Source records:
-*-*-

-- ==== Sys2Proof/Machine/Ascii.lean ====
section
/-! DEFINITION. ASCII arithmetic instructions (43_ascii_arithmetic.md). -/

namespace Sys2Proof.Machine

open Sys2Proof

/-- Operands that are no numeric strings make the result register and CD any value (R371, U11). -/
def asciiUndefined (i : Instr) (x : Reg) (s : State) : Res :=
  advance i ((s.setReg x (s.anyWord .destLow)).setCd (s.anyBool .sign))

/-- `val(Ry) + val(Rz) + CD` (R372). -/
def asciiSum (s : State) (y z : Reg) : Nat := asciiVal (s.reg y) + asciiVal (s.reg z) + carryNat s.cd

/-- `val(Ry) + (10^8 - 1 - val(Rz)) + (1 - CD)` (R374): Ry plus the 9's complement of Rz plus the complement of
the decimal carry. -/
def asciiDiff (s : State) (y z : Reg) : Nat :=
  asciiVal (s.reg y) + (10 ^ 8 - 1 - asciiVal (s.reg z)) + (1 - carryNat s.cd)

/-- Both source operands are numeric strings (R371). -/
def State.numericPair (s : State) (y z : Reg) : Bool := isNumeric (s.reg y) && isNumeric (s.reg z)

/-- ASCII.ADD: the carry is cleared (R372). -/
def execAsciiAdd (x y z : Reg) (s : State) : Res :=
  if s.numericPair y z then
    advance (.asciiAdd x y z) ((s.setReg x (toAscii (asciiSum s y z % 10 ^ 8))).setCd false)
  else asciiUndefined (.asciiAdd x y z) x s

/-- ASCII.ADDC: the carry is set to the carry out (R373). -/
def execAsciiAddc (x y z : Reg) (s : State) : Res :=
  if s.numericPair y z then
    advance (.asciiAddc x y z) ((s.setReg x (toAscii (asciiSum s y z % 10 ^ 8))).setCd
      (decide (10 ^ 8 ≤ asciiSum s y z)))
  else asciiUndefined (.asciiAddc x y z) x s

/-- The magnitude of a sum without carry out, `10^8 - s`; one that has nine digits is not stated: any eight digits, in
ASCII display format as every result is (R370, R374; notes/assumptions/38.md). -/
def asciiMagnitude (s : State) (n : Nat) : Word :=
  toAscii (if n = 0 then (s.anyWord .destLow).toNat % 10 ^ 8 else 10 ^ 8 - n)

/-- ASCII.SUB: the magnitude in Rx, the sign in Rt, the carry cleared (R374); one register for both holds any
value (U13). -/
def execAsciiSub (x y z t : Reg) (u : Nib) (s : State) : Res :=
  let i := Instr.asciiSub x y z t u
  if s.numericPair y z then
    let n := asciiDiff s y z
    let s1 := if 10 ^ 8 ≤ n then (s.setReg x (toAscii (n - 10 ^ 8))).setReg t 0
      else (s.setReg x (asciiMagnitude s n)).setReg t 1
    advance i ((if t = x then s1.setReg x (s.anyWord .regX) else s1).setCd false)
  else asciiUndefined i x (s.setReg t (s.anyWord .sign))

/-- ASCII.SUBC: the sum modulo 10^8, the carry set to the borrow (R375). -/
def execAsciiSubc (x y z : Reg) (s : State) : Res :=
  if s.numericPair y z then
    advance (.asciiSubc x y z) ((s.setReg x (toAscii (asciiDiff s y z % 10 ^ 8))).setCd
      (decide (asciiDiff s y z < 10 ^ 8)))
  else asciiUndefined (.asciiSubc x y z) x s

end Sys2Proof.Machine
end

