-- ==== Sys2Proof/Machine/FloatOps.lean ====
section
/-! DEFINITION. Floating-point operands and results in registers and memory (R320), and the shared forms of the
floating-point instructions. -/

namespace Sys2Proof.Machine

open Sys2Proof

/-- The bytes of a memory operand. -/
def Fmt.bytes : Fmt → Nat
  | .single => 4
  | .double => 8
  | .extended => 16

/-- An operand of a format from one register word: its low-order 32 bits, or the word (R320). -/
def wordDatum (f : Fmt) (w : Word) : FBits :=
  match f with
  | .single => (w.setWidth 32 : BitVec 32).setWidth 128
  | .double => w.setWidth 128
  | .extended => w.setWidth 128

/-- An extended operand from a register pair (R112). -/
def State.pair (s : State) (r : Reg) : FBits := s.reg r ++ s.reg (r + 1)

/-- A register pair may be a source: n is not 15 (R320, D3, U17). -/
def pairSource (r : Reg) : Bool := decide (r ≠ 15)

/-- A register pair may be a destination: n is neither 14 nor 15 (R23, D3, U17). -/
def pairTarget (r : Reg) : Bool := decide (r ≠ 14) && decide (r ≠ 15)

/-- The high word of a datum. -/
def FBits.hi (b : FBits) : Word := b.extractLsb' 64 64
/-- The low word of a datum. -/
def FBits.lo (b : FBits) : Word := b.extractLsb' 0 64

/-- A result in its destination: one register, or the pair (R320, D21). -/
def writeDatum (f : Fmt) (r : Reg) (b : FBits) (s : State) : State :=
  match f with
  | .single => s.setReg r (FBits.lo b)
  | .double => s.setReg r (FBits.lo b)
  | .extended => (s.setReg r (FBits.hi b)).setReg (r + 1) (FBits.lo b)

/-- What the PSW gives a floating-point operation (R32, R34). -/
def State.fenv (s : State) : FEnv where
  mode := s.rmode
  fz := s.fz
  ovf := s.excEnabled .fpOverflow
  unf := s.excEnabled .fpUnderflow
  dvz := s.excEnabled .fpDivZero
  inv := s.excEnabled .fpInvalid
  inx := s.excEnabled .fpInexact
  spare := s.anyWord .destHigh ++ s.anyWord .destLow

/-- Record several exceptions' occurrence. -/
def State.setAllOccurred (s : State) : List ExcCode → State
  | [] => s
  | c :: cs => (s.setOccurred c).setAllOccurred cs

/-- Record an exception's occurrence or not. -/
def State.setOccurredIf (s : State) (c : ExcCode) (b : Bool) : State := if b then s.setOccurred c else s

/-- Any of the five floating-point occurred bits set (U1). -/
def State.anyFpBits (s : State) : State :=
  let w := s.anyWord .fpBits
  ((((s.setOccurredIf .fpOverflow (w.getLsbD 0)).setOccurredIf .fpUnderflow (w.getLsbD 1)).setOccurredIf
    .fpDivZero (w.getLsbD 2)).setOccurredIf .fpInvalid (w.getLsbD 3)).setOccurredIf .fpInexact (w.getLsbD 4)

/-- An arbitrary datum. -/
def State.anyDatum (s : State) : FBits := s.anyWord .destHigh ++ s.anyWord .destLow

/-- The end of a floating-point operation whose result `write` places, with the instruction's bytes and the address
of the next one: delivered, or taken by a handler, and then not placed (R323 to R328, R725, R729, D32, U1). -/
def finishFloatAt (instr : List Byte) (next : Addr) (write : FBits → State → State) (out : FOut) (s : State) : Res :=
  match out with
  | .undefined => .next ((write s.anyDatum s.anyFpBits).setPc next)
  | .done bits occ => .next ((write bits (s.setAllOccurred occ)).setPc next)
  | .taken c info occ =>
    raiseAt instr s.pc next { code := c, high := FBits.hi info, low := FBits.lo info } (s.setAllOccurred occ)

/-- The end of instruction `i`'s floating-point operation. -/
def finishFloatBy (i : Instr) (write : FBits → State → State) (out : FOut) (s : State) : Res :=
  finishFloatAt (encode s.params i) (s.nextPc i) write out s

/-- The same with destination `r` of format `f`. -/
def finishFloat (i : Instr) (f : Fmt) (r : Reg) (out : FOut) (s : State) : Res :=
  finishFloatBy i (writeDatum f r) out s

/-- A generalized operation on A and the last operand (R320). -/
def floatOp (i : Instr) (f : Fmt) (op : FEnv → Fmt → FBits → FBits → FOut) (o : GOp) (s : State) : Res :=
  withLast i .zero f.bytes o s fun b =>
    finishFloat i f o.x (op s.fenv f (wordDatum f (s.reg o.a)) (wordDatum f b)) s

/-- An extended operation on two pairs (R320, R331). -/
def floatPairOp (i : Instr) (op : FEnv → Fmt → FBits → FBits → FOut) (x y z : Reg) (s : State) : Res :=
  if pairTarget x && pairSource y && pairSource z then
    finishFloat i .extended x (op s.fenv .extended (s.pair y) (s.pair z)) s
  else illegal i s

/-- A conversion from a generalized last operand of `n` bytes to a floating-point datum (R480). -/
def convertOp (i : Instr) (n : Nat) (dst : Fmt) (op : FEnv → Word → FOut) (o : GOp) (s : State) : Res :=
  if dst = .extended ∧ pairTarget o.x = false then illegal i s
  else withLast i .zero n o s fun b => finishFloat i dst o.x (op s.fenv b) s

/-- The end of a conversion to integer: overflow as for every integer result; Invalid Operation delivers no
defined value (R482, D41, U15). -/
def finishToInt (i : Instr) (r : Reg) (out : ToInt) (s : State) : Res :=
  match out with
  | .undefined => advance i (s.anyFpBits.setReg r (s.anyWord .destLow))
  | .invalid =>
    if s.excEnabled .fpInvalid then raise i { code := .fpInvalid } s
    else advance i ((s.setOccurred .fpInvalid).setReg r (s.anyWord .destLow))
  | .int n =>
    let s1 := s.setReg r (lo64 n)
    if fitsSigned64 n then advance i s1 else raise i { code := .intOverflow } s1

end Sys2Proof.Machine
end

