-- ==== Sys2Proof/Machine/Logical.lean ====
section
/-! DEFINITION. Logical instructions (44_logical.md). -/

namespace Sys2Proof.Machine

open Sys2Proof

/-! ### Shared forms -/

/-- AND, OR, XOR, rotates and shifts: `f A B` (R390). -/
def logicalOp (i : Instr) (f : Word → Word → Word) (o : GOp) (s : State) : Res :=
  withLast i .zero 8 o s fun b => finishReg i o.x (f (s.reg o.a) b) s

/-- NOT, FIND.FIRST: `f B` (R393, R398). -/
def monadicOp (i : Instr) (f : Word → Word) (o : GOp) (s : State) : Res :=
  withLast i .zero 8 o s fun b => finishReg i o.x (f b) s

/-- The position of the first set bit counted from bit 0, or -1 (R398). -/
def findFirstBit (b : Word) : Word := if b = 0 then -1 else BitVec.ofNat 64 (63 - Nat.log2 b.toNat)

/-- SLL1, SLL2, SLL3: the low-order `n` bytes of the operand, zero-extended, shifted left (R410 to R414). -/
def shiftLoad (i : Instr) (n k : Nat) (o : GOp) (s : State) : Res :=
  withLast i .zero n o s fun b => finishReg i o.x (((b.setWidth (8 * n)).setWidth 64 : Word) <<< k) s

/-! ### The instructions -/

/-- AND (R391). -/
def execLogAnd (o : GOp) (s : State) : Res :=
  logicalOp (.logAnd o) (· &&& ·) o s

/-- OR (R392). -/
def execLogOr (o : GOp) (s : State) : Res :=
  logicalOp (.logOr o) (· ||| ·) o s

/-- NOT (R393). -/
def execLogNot (o : GOp) (s : State) : Res :=
  monadicOp (.logNot o) (~~~·) o s

/-- XOR (R394). -/
def execLogXor (o : GOp) (s : State) : Res :=
  logicalOp (.logXor o) (· ^^^ ·) o s

/-- SET.BIT (R395). -/
def execSetBit (x : Reg) (b : BitVec 8) (s : State) : Res :=
  finishReg (.setBit x b) x (s.reg x ||| bitMask (b.toNat % 64)) s

/-- CLEAR.BIT (R396). -/
def execClearBit (x : Reg) (b : BitVec 8) (s : State) : Res :=
  finishReg (.clearBit x b) x (s.reg x &&& ~~~(bitMask (b.toNat % 64))) s

/-- TOGGLE.BIT (R397). -/
def execToggleBit (x : Reg) (b : BitVec 8) (s : State) : Res :=
  finishReg (.toggleBit x b) x (s.reg x ^^^ bitMask (b.toNat % 64)) s

/-- FIND.FIRST (R398). -/
def execFindFirst (o : GOp) (s : State) : Res :=
  monadicOp (.findFirst o) findFirstBit o s

/-- ROL (R400). -/
def execRol (o : GOp) (s : State) : Res :=
  logicalOp (.rol o) (fun a b => a.rotateLeft (shiftDistance b)) o s

/-- ROR (R401). -/
def execRor (o : GOp) (s : State) : Res :=
  logicalOp (.ror o) (fun a b => a.rotateRight (shiftDistance b)) o s

/-- SLL (R402). -/
def execSll (o : GOp) (s : State) : Res :=
  logicalOp (.sll o) (fun a b => a <<< shiftDistance b) o s

/-- SRL (R403). -/
def execSrl (o : GOp) (s : State) : Res :=
  logicalOp (.srl o) (fun a b => a >>> shiftDistance b) o s

/-- SLL1.16 (R410). -/
def execSll1w16 (o : GOp) (s : State) : Res :=
  shiftLoad (.sll1w16 o) 2 1 o s

/-- SLL1.32 (R410). -/
def execSll1w32 (o : GOp) (s : State) : Res :=
  shiftLoad (.sll1w32 o) 4 1 o s

/-- SLL1.64 (R410). -/
def execSll1w64 (o : GOp) (s : State) : Res :=
  shiftLoad (.sll1w64 o) 8 1 o s

/-- SLL2.16 (R411). -/
def execSll2w16 (o : GOp) (s : State) : Res :=
  shiftLoad (.sll2w16 o) 2 2 o s

/-- SLL2.32 (R411). -/
def execSll2w32 (o : GOp) (s : State) : Res :=
  shiftLoad (.sll2w32 o) 4 2 o s

/-- SLL2.64 (R411). -/
def execSll2w64 (o : GOp) (s : State) : Res :=
  shiftLoad (.sll2w64 o) 8 2 o s

/-- SLL3.16 (R413). -/
def execSll3w16 (o : GOp) (s : State) : Res :=
  shiftLoad (.sll3w16 o) 2 3 o s

/-- SLL3.32 (R413). -/
def execSll3w32 (o : GOp) (s : State) : Res :=
  shiftLoad (.sll3w32 o) 4 3 o s

/-- SLL3.64 (R413). -/
def execSll3w64 (o : GOp) (s : State) : Res :=
  shiftLoad (.sll3w64 o) 8 3 o s

end Sys2Proof.Machine
end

-*-*-

* **EXERCISE GOAL**: Work out how many lines in the preceding data include the word "value". State only that number.

* **WRITTEN ANSWER**: 3